◆ What to work on ◆
When you reach the line with "def tcmd (op" in the data below, begin printing lines exactly, and stop once the line with "(h6 : c.clean" has been printed.

═════ Exercise data

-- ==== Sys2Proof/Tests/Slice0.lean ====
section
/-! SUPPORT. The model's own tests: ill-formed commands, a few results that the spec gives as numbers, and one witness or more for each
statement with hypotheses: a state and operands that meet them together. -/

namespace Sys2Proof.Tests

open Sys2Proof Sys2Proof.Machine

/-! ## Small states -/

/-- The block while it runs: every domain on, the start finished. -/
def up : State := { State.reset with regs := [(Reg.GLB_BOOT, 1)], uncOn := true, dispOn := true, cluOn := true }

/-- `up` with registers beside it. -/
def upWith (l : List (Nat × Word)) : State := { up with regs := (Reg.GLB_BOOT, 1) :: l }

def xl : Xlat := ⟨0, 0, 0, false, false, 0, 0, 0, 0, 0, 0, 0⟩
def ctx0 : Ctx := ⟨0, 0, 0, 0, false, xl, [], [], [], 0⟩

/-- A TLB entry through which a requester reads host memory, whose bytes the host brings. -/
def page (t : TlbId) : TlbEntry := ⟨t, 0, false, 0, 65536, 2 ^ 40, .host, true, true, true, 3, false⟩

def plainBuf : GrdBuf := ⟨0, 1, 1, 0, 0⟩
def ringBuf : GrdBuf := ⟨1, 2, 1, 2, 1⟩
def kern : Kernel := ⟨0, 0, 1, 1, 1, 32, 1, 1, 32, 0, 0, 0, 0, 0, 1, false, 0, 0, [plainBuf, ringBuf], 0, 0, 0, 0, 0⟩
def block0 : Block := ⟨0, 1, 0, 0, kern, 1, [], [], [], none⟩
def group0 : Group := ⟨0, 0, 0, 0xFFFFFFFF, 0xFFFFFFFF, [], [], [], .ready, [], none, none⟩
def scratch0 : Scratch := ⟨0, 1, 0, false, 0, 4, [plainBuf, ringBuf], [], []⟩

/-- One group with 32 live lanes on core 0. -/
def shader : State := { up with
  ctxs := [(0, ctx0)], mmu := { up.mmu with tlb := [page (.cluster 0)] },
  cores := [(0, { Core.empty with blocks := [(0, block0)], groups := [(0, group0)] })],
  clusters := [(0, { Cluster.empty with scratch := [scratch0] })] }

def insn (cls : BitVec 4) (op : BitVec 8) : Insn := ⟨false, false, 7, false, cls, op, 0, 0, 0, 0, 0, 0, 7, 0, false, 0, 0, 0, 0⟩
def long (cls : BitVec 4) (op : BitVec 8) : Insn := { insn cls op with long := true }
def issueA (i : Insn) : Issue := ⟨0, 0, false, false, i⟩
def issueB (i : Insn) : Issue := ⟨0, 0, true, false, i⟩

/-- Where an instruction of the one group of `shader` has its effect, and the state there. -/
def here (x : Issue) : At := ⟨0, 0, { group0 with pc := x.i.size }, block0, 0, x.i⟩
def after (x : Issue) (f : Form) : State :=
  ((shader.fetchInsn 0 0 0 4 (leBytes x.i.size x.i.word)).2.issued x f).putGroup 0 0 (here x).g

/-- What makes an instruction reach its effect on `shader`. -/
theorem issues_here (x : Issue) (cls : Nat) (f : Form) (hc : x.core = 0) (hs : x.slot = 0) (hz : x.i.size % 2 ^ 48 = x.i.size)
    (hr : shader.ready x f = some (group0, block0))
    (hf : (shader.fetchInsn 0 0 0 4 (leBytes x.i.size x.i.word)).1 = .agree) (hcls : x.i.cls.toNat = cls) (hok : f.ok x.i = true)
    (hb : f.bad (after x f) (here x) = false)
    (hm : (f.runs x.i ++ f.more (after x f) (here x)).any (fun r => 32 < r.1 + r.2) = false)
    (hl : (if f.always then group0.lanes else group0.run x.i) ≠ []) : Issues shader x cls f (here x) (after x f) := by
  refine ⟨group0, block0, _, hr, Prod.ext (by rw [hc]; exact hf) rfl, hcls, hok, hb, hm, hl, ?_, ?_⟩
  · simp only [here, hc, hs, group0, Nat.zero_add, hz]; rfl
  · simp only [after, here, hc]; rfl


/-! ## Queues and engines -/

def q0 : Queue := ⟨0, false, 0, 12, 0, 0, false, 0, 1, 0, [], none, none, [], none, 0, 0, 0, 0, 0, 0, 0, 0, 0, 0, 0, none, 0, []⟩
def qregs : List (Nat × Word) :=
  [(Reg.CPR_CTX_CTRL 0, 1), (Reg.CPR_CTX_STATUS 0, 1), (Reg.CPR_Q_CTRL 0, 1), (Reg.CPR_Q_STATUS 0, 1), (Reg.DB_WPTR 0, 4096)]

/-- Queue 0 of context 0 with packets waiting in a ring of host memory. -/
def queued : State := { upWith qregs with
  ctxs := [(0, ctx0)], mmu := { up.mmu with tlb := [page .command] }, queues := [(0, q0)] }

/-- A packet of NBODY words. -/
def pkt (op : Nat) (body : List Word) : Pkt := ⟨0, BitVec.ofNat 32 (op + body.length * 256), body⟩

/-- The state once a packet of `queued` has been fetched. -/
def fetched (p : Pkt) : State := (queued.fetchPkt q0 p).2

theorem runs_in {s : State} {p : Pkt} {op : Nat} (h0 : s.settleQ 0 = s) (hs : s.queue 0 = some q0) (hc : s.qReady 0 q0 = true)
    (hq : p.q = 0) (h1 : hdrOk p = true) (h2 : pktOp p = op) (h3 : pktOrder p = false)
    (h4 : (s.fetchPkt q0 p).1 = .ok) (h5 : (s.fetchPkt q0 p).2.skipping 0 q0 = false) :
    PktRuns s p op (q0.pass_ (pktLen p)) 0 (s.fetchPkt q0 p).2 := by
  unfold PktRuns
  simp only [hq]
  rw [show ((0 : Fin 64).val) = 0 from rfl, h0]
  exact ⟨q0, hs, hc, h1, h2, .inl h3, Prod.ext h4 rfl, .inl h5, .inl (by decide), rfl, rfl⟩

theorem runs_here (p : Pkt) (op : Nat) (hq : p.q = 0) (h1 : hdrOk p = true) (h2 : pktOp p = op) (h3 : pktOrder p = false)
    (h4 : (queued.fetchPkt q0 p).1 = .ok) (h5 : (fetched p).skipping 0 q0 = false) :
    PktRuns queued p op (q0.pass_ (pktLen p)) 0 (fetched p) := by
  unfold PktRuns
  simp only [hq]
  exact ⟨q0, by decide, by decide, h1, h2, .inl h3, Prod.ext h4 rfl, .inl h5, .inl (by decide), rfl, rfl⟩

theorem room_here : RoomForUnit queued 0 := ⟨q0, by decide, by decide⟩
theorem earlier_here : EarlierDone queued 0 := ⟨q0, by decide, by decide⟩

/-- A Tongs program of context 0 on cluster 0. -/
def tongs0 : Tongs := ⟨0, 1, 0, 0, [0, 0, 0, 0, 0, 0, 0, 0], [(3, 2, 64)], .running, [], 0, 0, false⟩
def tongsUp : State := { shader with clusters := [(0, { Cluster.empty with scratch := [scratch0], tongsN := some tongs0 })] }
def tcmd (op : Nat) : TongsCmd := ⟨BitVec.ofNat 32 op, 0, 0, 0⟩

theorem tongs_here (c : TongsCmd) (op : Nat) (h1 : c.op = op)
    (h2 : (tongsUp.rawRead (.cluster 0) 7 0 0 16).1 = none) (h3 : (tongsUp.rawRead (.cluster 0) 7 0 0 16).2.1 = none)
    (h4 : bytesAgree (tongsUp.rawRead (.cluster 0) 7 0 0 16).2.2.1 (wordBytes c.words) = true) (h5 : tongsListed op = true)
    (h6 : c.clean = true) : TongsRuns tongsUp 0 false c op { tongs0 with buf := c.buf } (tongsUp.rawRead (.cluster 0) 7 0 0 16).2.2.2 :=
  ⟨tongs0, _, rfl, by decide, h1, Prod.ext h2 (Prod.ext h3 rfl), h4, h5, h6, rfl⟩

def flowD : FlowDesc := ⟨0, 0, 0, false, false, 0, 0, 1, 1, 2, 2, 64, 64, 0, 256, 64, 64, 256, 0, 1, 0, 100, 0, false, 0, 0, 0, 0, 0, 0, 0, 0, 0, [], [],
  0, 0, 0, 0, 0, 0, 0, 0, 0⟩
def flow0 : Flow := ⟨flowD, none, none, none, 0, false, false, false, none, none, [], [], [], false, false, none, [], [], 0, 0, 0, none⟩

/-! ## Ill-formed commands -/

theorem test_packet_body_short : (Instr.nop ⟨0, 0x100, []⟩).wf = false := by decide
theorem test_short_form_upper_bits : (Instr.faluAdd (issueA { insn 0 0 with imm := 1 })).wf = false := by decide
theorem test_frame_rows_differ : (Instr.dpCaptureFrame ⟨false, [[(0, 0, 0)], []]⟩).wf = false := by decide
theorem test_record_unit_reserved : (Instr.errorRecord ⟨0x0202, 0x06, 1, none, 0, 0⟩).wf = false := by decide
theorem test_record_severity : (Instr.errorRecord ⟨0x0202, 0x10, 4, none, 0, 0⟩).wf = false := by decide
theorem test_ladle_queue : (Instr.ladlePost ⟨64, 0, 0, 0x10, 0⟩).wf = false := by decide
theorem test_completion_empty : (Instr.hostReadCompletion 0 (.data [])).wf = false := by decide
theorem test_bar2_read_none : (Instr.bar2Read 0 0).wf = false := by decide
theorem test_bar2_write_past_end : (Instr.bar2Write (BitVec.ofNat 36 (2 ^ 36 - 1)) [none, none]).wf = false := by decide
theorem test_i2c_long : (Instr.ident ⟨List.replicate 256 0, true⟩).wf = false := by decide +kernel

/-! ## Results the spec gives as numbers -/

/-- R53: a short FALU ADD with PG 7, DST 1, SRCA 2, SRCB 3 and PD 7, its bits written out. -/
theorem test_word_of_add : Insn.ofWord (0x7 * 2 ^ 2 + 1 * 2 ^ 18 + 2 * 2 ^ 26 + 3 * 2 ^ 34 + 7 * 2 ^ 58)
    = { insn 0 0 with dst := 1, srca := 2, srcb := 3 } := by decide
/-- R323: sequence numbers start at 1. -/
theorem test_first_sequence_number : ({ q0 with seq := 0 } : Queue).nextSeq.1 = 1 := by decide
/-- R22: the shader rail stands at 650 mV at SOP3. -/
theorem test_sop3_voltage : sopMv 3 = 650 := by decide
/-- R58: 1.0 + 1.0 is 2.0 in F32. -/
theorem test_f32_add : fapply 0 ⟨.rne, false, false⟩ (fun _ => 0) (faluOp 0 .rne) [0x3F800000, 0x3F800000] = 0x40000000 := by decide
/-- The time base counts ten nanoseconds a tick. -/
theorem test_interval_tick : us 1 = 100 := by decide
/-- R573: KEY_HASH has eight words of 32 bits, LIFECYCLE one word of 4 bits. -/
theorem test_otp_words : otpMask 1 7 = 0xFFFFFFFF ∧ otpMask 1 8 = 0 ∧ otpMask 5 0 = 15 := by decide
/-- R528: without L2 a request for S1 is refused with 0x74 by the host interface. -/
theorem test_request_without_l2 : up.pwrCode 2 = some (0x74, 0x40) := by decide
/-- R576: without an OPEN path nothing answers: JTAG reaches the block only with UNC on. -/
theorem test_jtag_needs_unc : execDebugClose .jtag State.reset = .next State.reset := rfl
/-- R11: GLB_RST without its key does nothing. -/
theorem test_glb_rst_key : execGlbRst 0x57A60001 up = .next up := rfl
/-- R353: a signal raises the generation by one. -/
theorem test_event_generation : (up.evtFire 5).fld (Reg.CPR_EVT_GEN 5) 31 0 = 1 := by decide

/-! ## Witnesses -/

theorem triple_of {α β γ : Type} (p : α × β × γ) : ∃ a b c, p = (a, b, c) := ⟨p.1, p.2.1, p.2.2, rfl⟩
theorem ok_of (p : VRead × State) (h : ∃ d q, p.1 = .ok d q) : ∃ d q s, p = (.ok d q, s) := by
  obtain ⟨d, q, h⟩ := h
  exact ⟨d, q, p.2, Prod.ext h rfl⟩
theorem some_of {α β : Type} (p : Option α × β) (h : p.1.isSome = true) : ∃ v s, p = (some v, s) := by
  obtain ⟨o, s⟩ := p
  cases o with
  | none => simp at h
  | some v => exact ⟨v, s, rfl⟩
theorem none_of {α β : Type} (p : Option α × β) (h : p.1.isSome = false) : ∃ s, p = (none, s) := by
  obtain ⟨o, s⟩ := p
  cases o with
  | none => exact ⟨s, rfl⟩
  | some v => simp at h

══════════

◆ Response for this exercise ◆
def tcmd (op : Nat) : TongsCmd := ⟨BitVec.ofNat 32 op, 0, 0, 0⟩

theorem tongs_here (c : TongsCmd) (op : Nat) (h1 : c.op = op)
    (h2 : (tongsUp.rawRead (.cluster 0) 7 0 0 16).1 = none) (h3 : (tongsUp.rawRead (.cluster 0) 7 0 0 16).2.1 = none)
    (h4 : bytesAgree (tongsUp.rawRead (.cluster 0) 7 0 0 16).2.2.1 (wordBytes c.words) = true) (h5 : tongsListed op = true)
    (h6 : c.clean = true) : TongsRuns tongsUp 0 false c op { tongs0 with buf := c.buf } (tongsUp.rawRead (.cluster 0) 7 0 0 16).2.2.2 :=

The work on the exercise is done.